▶ [EXERCISE]
Which lines run from the line with "let v := s.cr s.curCl" through the line with "(if k = 4 then" in the entries below? Print them exactly, both ends included, and nothing more.

▶ [Saved data entries]
* * * * * * * * *
-- ==== Sys2Proof/Machine/Net.lean ====
section
/-! DEFINITION. The network engine (R483 to R501): submission, work requests, packets and acknowledgements, completion at
both ends, peers, registrations and counters. -/

namespace Sys2Proof.Machine

/-! ## Submission (R498, R499) -/

def Core.freeNet (k : Core) : Option Nat := (List.range 32).find? fun i => !(k.netTrk.any fun p => p.1 == i)
/-- R499: an image takes an entry of the tracking table, with the KIND of its opcode. -/
def State.fillNet (s : State) (c e op kind : Nat) (words : List Word) : State :=
  let (o, s) := s.bump
  s.modCore c fun k => { k with netTrk := insK k.netTrk e { words, kind, op, order := o } }
def netSubmit (s : State) (g : Guard) (pb : Nat) (e : Bool) (kind : Nat) : State :=
  submit s g pb 16 16 e 2 0 none .netEntry (fun s _ => (s.core s.cur.core).freeNet.isSome)
    fun s id ws => s.fillNet s.cur.core ((s.core s.cur.core).freeNet.getD 0) id kind ws
def execNsend (g : Guard) (pb : Nat) (e : Bool) (s : State) : Host.Outcome State Fault Refusal := .next (netSubmit s g pb e 1)
def execNput (g : Guard) (pb : Nat) (e : Bool) (s : State) : Host.Outcome State Fault Refusal := .next (netSubmit s g pb e 2)
def execNget (g : Guard) (pb : Nat) (e : Bool) (s : State) : Host.Outcome State Fault Refusal := .next (netSubmit s g pb e 3)
def execNatom (g : Guard) (pb : Nat) (e : Bool) (s : State) : Host.Outcome State Fault Refusal := .next (netSubmit s g pb e 4)
def execNpost (g : Guard) (pb : Nat) (e : Bool) (s : State) : Host.Outcome State Fault Refusal := .next (netSubmit s g pb e 5)

/-- R499, R294: the slot that an image becomes, without its sequence value. -/
def netSlot (core e kind : Nat) (ws : List Word) : List Word :=
  let set := fun (i hi lo x : Nat) (ws : List Word) => ws.set i (wSet (ws.getD i 0) hi lo x)
  set 14 17 17 1 (set 14 16 11 e (set 14 10 0 core (set 0 19 16 kind ws)))
/-- The entry's operation completes and the entry is freed. -/
def State.endNet (s : State) (c e : Nat) (t : NetTrk) (fail : Option Nat) : State :=
  (s.completeOp c t.op fail).modCore c fun k => { k with netTrk := delK k.netTrk e }
/-- R499: one step of a core's network issue unit. -/
def execNetIssueUnitServe (core : Nat) (s : State) : Host.Outcome State Fault Refusal :=
  let cl := clusterOf core
  .next (match firstTrk (·.order) (fun t => decide (t.stage < 2)) (s.core core).netTrk with
    | none => s
    | some (e, t) =>
      let put := fun (s : State) (t : NetTrk) => s.modCore core fun k => { k with netTrk := insK k.netTrk e t }
      if t.stage = 0 then
        let q := wsBits t.words 4 0
        let d := s.qdesc cl (nNQ q 0)
        if wsBits t.words 15 5 ≠ 0 ∨ wsBits t.words 19 16 ≠ 0 then s.endNet core e t (some 1)
        else if !d.en ∨ d.part ≠ (s.cl cl).part then (s.queueErr cl (nNQ q 0) 9).endNet core e t (some 9)
        else match s.queueMem cl d with
          | (.bad _, s) => (s.queueErr cl (nNQ q 0) 9).endNet core e t (some 9)
          | (.wait, s) => s
          | (.ok _, s) =>
            match s.queueClaim cl (nNQ q 0) with
            | (.ok w, s) => put s { t with stage := 1, w, q }
            | (.bad _, s) => s.endNet core e t (some 8)
            | (.wait, s) => s
      else
        match s.queuePut cl (nNQ t.q 0) t.w (netSlot core e t.kind t.words) with
        | (.ok _, s) => if t.kind = 5 then s.endNet core e t none else put s { t with stage := 2 }
        | (.bad _, s) => s.endNet core e t (some 8)
        | (.wait, s) => s)

/-! ## Counters (R493, R500, R501) -/

def State.ctrAdd (s : State) (cl c : Nat) (v : DWord) : State := s.modCr cl (nNCTR c) (· + v)
/-- R491: success adds 1, failure 2^32. -/
def State.ctrEnd (s : State) (cl c : Nat) (fail : Bool) : State := s.ctrAdd cl c (if fail then 0x100000000 else 1)
/-- R500: is a lane satisfied? -/
def nctrMet (v want : DWord) : Bool := decide (want.toNat ≤ dwBits v 31 0) || decide (dwBits v 63 32 ≠ 0)
def execNwait (g : Guard) (d : Operand) (a b : Src) (s : State) : Host.Outcome State Fault Refusal :=
  .next (match prep s g { srcs := [{ pos := 0, src := a }, { pos := 1, src := b }], dst := some { o := d } } with
    | .stop s => s
    | .go s0 s1 rows =>
      let cl := s1.curCl
      let want := rows.map fun (p : Nat × List (List Word)) => (p.1, wBits (wordAt p.2 0 0) 7 0, (wordAt p.2 1 0).setWidth 64)
      let unmet := want.filter fun (p : Nat × Nat × DWord) => !nctrMet (s1.cr cl (nNCTR p.2.1)) p.2.2
      if !unmet.isEmpty then s0.block .blockedQueue (.nctr unmet)
      else (s1.writeDst { o := d } (want.map fun (p : Nat × Nat × DWord) => (p.1, [hiOf (s1.cr cl (nNCTR p.2.1))]))).finish)
def execNctr (g : Guard) (d : Operand) (a : Src) (s : State) : Host.Outcome State Fault Refusal :=
  .next (laneOp s g { srcs := [{ pos := 0, src := a }], dst := some { o := d, n := 2, al := 2 } } fun s _ vs =>
    let v := s.cr s.curCl (nNCTR (wBits (wordAt vs 0 0) 7 0))
    (s, [loOf v, hiOf v], 0))
def execNset (g : Guard) (a b : Src) (s : State) : Host.Outcome State Fault Refusal :=
  .next (onceOp s g { srcs := [{ pos := 0, src := a }, { pos := 1, src := b, n := 2, al := 2 }] } fun s _ vs =>
    s.setCr s.curCl (nNCTR (wBits (wordAt vs 0 0) 7 0)) (pairAt vs 1))

/-! ## Work requests (R486 to R488) -/

def nKind (ws : List Word) : Nat := wsBits ws 19 16
def nGated (ws : List Word) : Bool := wsBit ws 20
def nLasp (ws : List Word) : Nat := wsBits ws 22 21
def nKeep (ws : List Word) : Bool := wsBits ws 30 29 == 0
def nPeerNo (ws : List Word) : Nat := wsBits ws 43 32
def nRkey (ws : List Word) : Nat := wsBits ws 63 48
def nLaddr (ws : List Word) : Nat := wsBits ws 127 64
def nRoff (ws : List Word) : Nat := wsBits ws 191 128
def nLen (ws : List Word) : Nat := wsBits ws 223 192
def nOpnd1 (ws : List Word) : Nat := wsBits ws 351 288
/-- R386: the width of an atomic. -/
def nWidth (ws : List Word) : Nat := if wsBit ws 28 then 8 else 4
/-- R488 cause 1; `recv` says that the queue is a receive queue and `wen` that gating is enabled. -/
def nMalformed (ws : List Word) (recv wen : Bool) : Bool :=
  let k := nKind ws
  k == 0 || decide (5 < k) || wsBit ws 23 || wsBit ws 31 || wsBits ws 47 44 != 0 || wsBits ws 255 233 != 0 || wsBits ws 447 416 != 0 ||
  wsBits ws 511 466 != 0 || decide (1 < nLasp ws) || decide (wsBits ws 30 29 = 1 ∨ wsBits ws 30 29 = 3) ||
  (if k = 4 then nLen ws != 0 else nLen ws == 0 || decide (2 ^ 24 < nLen ws)) ||
  (k == 4 && (decide (9 < wsBits ws 27 24) || nRoff ws % nWidth ws != 0 || nLaddr ws % nWidth ws != 0)) ||
  ((k == 2 || k == 3) && nKeep ws && nLaddr ws % 64 != nRoff ws % 64) ||
  (k == 5) != recv || (nGated ws && !wen) || !addrClean (nLasp ws) (nLaddr ws) ||
  (k == 5 && (nPeerNo ws != 0 || nRkey ws != 0 || nRoff ws != 0 || wsBits ws 27 24 != 0 || wsBits ws 415 352 != 0 ||
    nOpnd1 ws % 8 != 0 || !addrClean (nLasp ws) (nOpnd1 ws)))
/-- R13, R488, R491: the core whose tracking entry the token of an entry of a queue names, when it awaits a completion and its cluster is
of the queue's partition. TKCORE has 11 bits, which do not tell core `cl` of cluster 0 from the serai of cluster `cl` (DEDUCED, LOG 31):
the entry whose unit wrote the slot is preferred. -/
def State.netToken (s : State) (cl q : Nat) (ws : List Word) : Option Nat :=
  let d := s.qdesc cl (nNQ q 0)
  if !wsBit ws 465 ∨ d.part ≠ (s.cl cl).part then none
  else
    let found := [wsBits ws 458 448, seraiOf cl].filterMap fun c =>
      match findK (s.core c).netTrk (wsBits ws 464 459) with
      | some t => if t.stage = 2 ∧ clusterOf c = cl then some (c, decide (t.q = q ∧ t.w = d.ridx.toNat)) else none
      | none => none
    ((found.find? (·.2)).or found.head?).map (·.1)
/-- R484: a peer entry. -/
def State.peerValid (s : State) (p : Nat) (part : BitVec 4) : Bool :=
  let v := s.cr 16 (nPEER p 0)
  dwBit v 0 && v.extractLsb' 2 4 == part
/-- A port of a peer's PORTS is up. -/
def State.peerUp (s : State) (p : Nat) : Bool := (s.cr 16 (nPEER p 0)).extractLsb' 6 4 &&& s.ethUp != 0
/-- R488 cause 2: the places of a run of local bytes. -/
def State.netSegs (s : State) (cl : Nat) (part : BitVec 4) (space addr n right : Nat) : EChk (List (Place × Nat)) × State :=
  if space = 1 ∧ 2 ^ 48 < addr % 2 ^ 48 + n then (.bad 2, s)
  else match s.spaceSegs cl part space 0 addr n right with
    | (.ok (l, _), s) => (.ok l, s)
    | (.bad c, s) => (.bad c, s)
    | (.wait, s) => (.wait, s)
/-- The bytes and the right that a work request needs at LADDR. -/
def nLocal (ws : List Word) : Nat × Nat :=
  match nKind ws with
  | 1 | 2 => (nLen ws, rREAD)
  | 4 => (nWidth ws, rWRITE)
  | _ => (nLen ws, rWRITE)
/-- R489: the packets of a message. -/
def packets (len : Nat) : Nat := (len + 2047) / 2048
/-- R494: does the gate of a queue's entry hold? -/
def State.gateMet (s : State) (cl q : Nat) (ws : List Word) : Bool :=
  decide (wsBits ws 287 256 ≤ dwBits (s.cr cl (nNCTR (dwBits (s.cr cl (nNQ q 1)) 23 16))) 31 0)
/-- R282, R488: an entry is taken: it is checked, and its failure or its start is kept. -/
def State.netStart (s : State) (cl q : Nat) (ws : List Word) : State :=
  let d := s.qdesc cl (nNQ q 0)
  let tok := s.netToken cl q ws
  let add := fun (s : State) (o : NetOp) =>
    let o := { o with start := s.lease, tok }
    let (id, s) := (s.queueAdvance cl (nNQ q 0)).bump
    ({ s with netOps := insK s.netOps id o } : State).modCl cl fun k => { k with nrr := (q + 1) % 32 }
  let bad := fun (s : State) (c : Nat) => add (s.queueErr cl (nNQ q 0) c) { cl, q, words := ws, fail := some c }
  if nMalformed ws false (dwBit (s.cr cl (nNQ q 1)) 24) || (wsBit ws 465 && tok.isNone) then bad s 1
  else
    let (n, right) := nLocal ws
    match s.netSegs cl d.part (nLasp ws) (nLaddr ws) n right with
    | (.wait, s) => s
    | (.bad c, s) => if c = 5 then bad s 8 else bad s 2
    | (.ok segs, s) =>
      if !s.peerValid (nPeerNo ws) d.part ∨ !s.peerUp (nPeerNo ws) then bad s 3
      else add s { cl, q, words := ws, total := if nKind ws ≤ 2 then packets (nLen ws) else 1, segs }
/-- The entry at RIDX of an enabled initiator queue. -/
def State.initiatorHead (s : State) (cl q : Nat) : Option (List Word) × State :=
  if dwBit (s.cr cl (nNQ q 1)) 15 then (none, s) else s.queueHead cl (nNQ q 0)
def execNetWrTake (cl q : Nat) (s : State) : Host.Outcome State Fault Refusal :=
  .next (match s.initiatorHead cl q with
    | (none, s) => s
    | (some ws, s) =>
      if nGated ws && dwBit (s.cr cl (nNQ q 1)) 24 && !s.gateMet cl q ws then s else s.netStart cl q ws)
/-- R494: a gated entry starts once its gate holds. -/
def execNetGateOpen (cl q : Nat) (s : State) : Host.Outcome State Fault Refusal :=
  .next (match s.initiatorHead cl q with
    | (none, s) => s
    | (some ws, s) => if nGated ws && s.gateMet cl q ws then s.netStart cl q ws else s)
* * * * * * * * *
▶ [RESULT OF THIS TASK]
    let v := s.cr s.curCl (nNCTR (wBits (wordAt vs 0 0) 7 0))
    (s, [loOf v, hiOf v], 0))
def execNset (g : Guard) (a b : Src) (s : State) : Host.Outcome State Fault Refusal :=
  .next (onceOp s g { srcs := [{ pos := 0, src := a }, { pos := 1, src := b, n := 2, al := 2 }] } fun s _ vs =>
    s.setCr s.curCl (nNCTR (wBits (wordAt vs 0 0) 7 0)) (pairAt vs 1))

/-! ## Work requests (R486 to R488) -/

def nKind (ws : List Word) : Nat := wsBits ws 19 16
def nGated (ws : List Word) : Bool := wsBit ws 20
def nLasp (ws : List Word) : Nat := wsBits ws 22 21
def nKeep (ws : List Word) : Bool := wsBits ws 30 29 == 0
def nPeerNo (ws : List Word) : Nat := wsBits ws 43 32
def nRkey (ws : List Word) : Nat := wsBits ws 63 48
def nLaddr (ws : List Word) : Nat := wsBits ws 127 64
def nRoff (ws : List Word) : Nat := wsBits ws 191 128
def nLen (ws : List Word) : Nat := wsBits ws 223 192
def nOpnd1 (ws : List Word) : Nat := wsBits ws 351 288
/-- R386: the width of an atomic. -/
def nWidth (ws : List Word) : Nat := if wsBit ws 28 then 8 else 4
/-- R488 cause 1; `recv` says that the queue is a receive queue and `wen` that gating is enabled. -/
def nMalformed (ws : List Word) (recv wen : Bool) : Bool :=
  let k := nKind ws
  k == 0 || decide (5 < k) || wsBit ws 23 || wsBit ws 31 || wsBits ws 47 44 != 0 || wsBits ws 255 233 != 0 || wsBits ws 447 416 != 0 ||
  wsBits ws 511 466 != 0 || decide (1 < nLasp ws) || decide (wsBits ws 30 29 = 1 ∨ wsBits ws 30 29 = 3) ||
  (if k = 4 then nLen ws != 0 else nLen ws == 0 || decide (2 ^ 24 < nLen ws)) ||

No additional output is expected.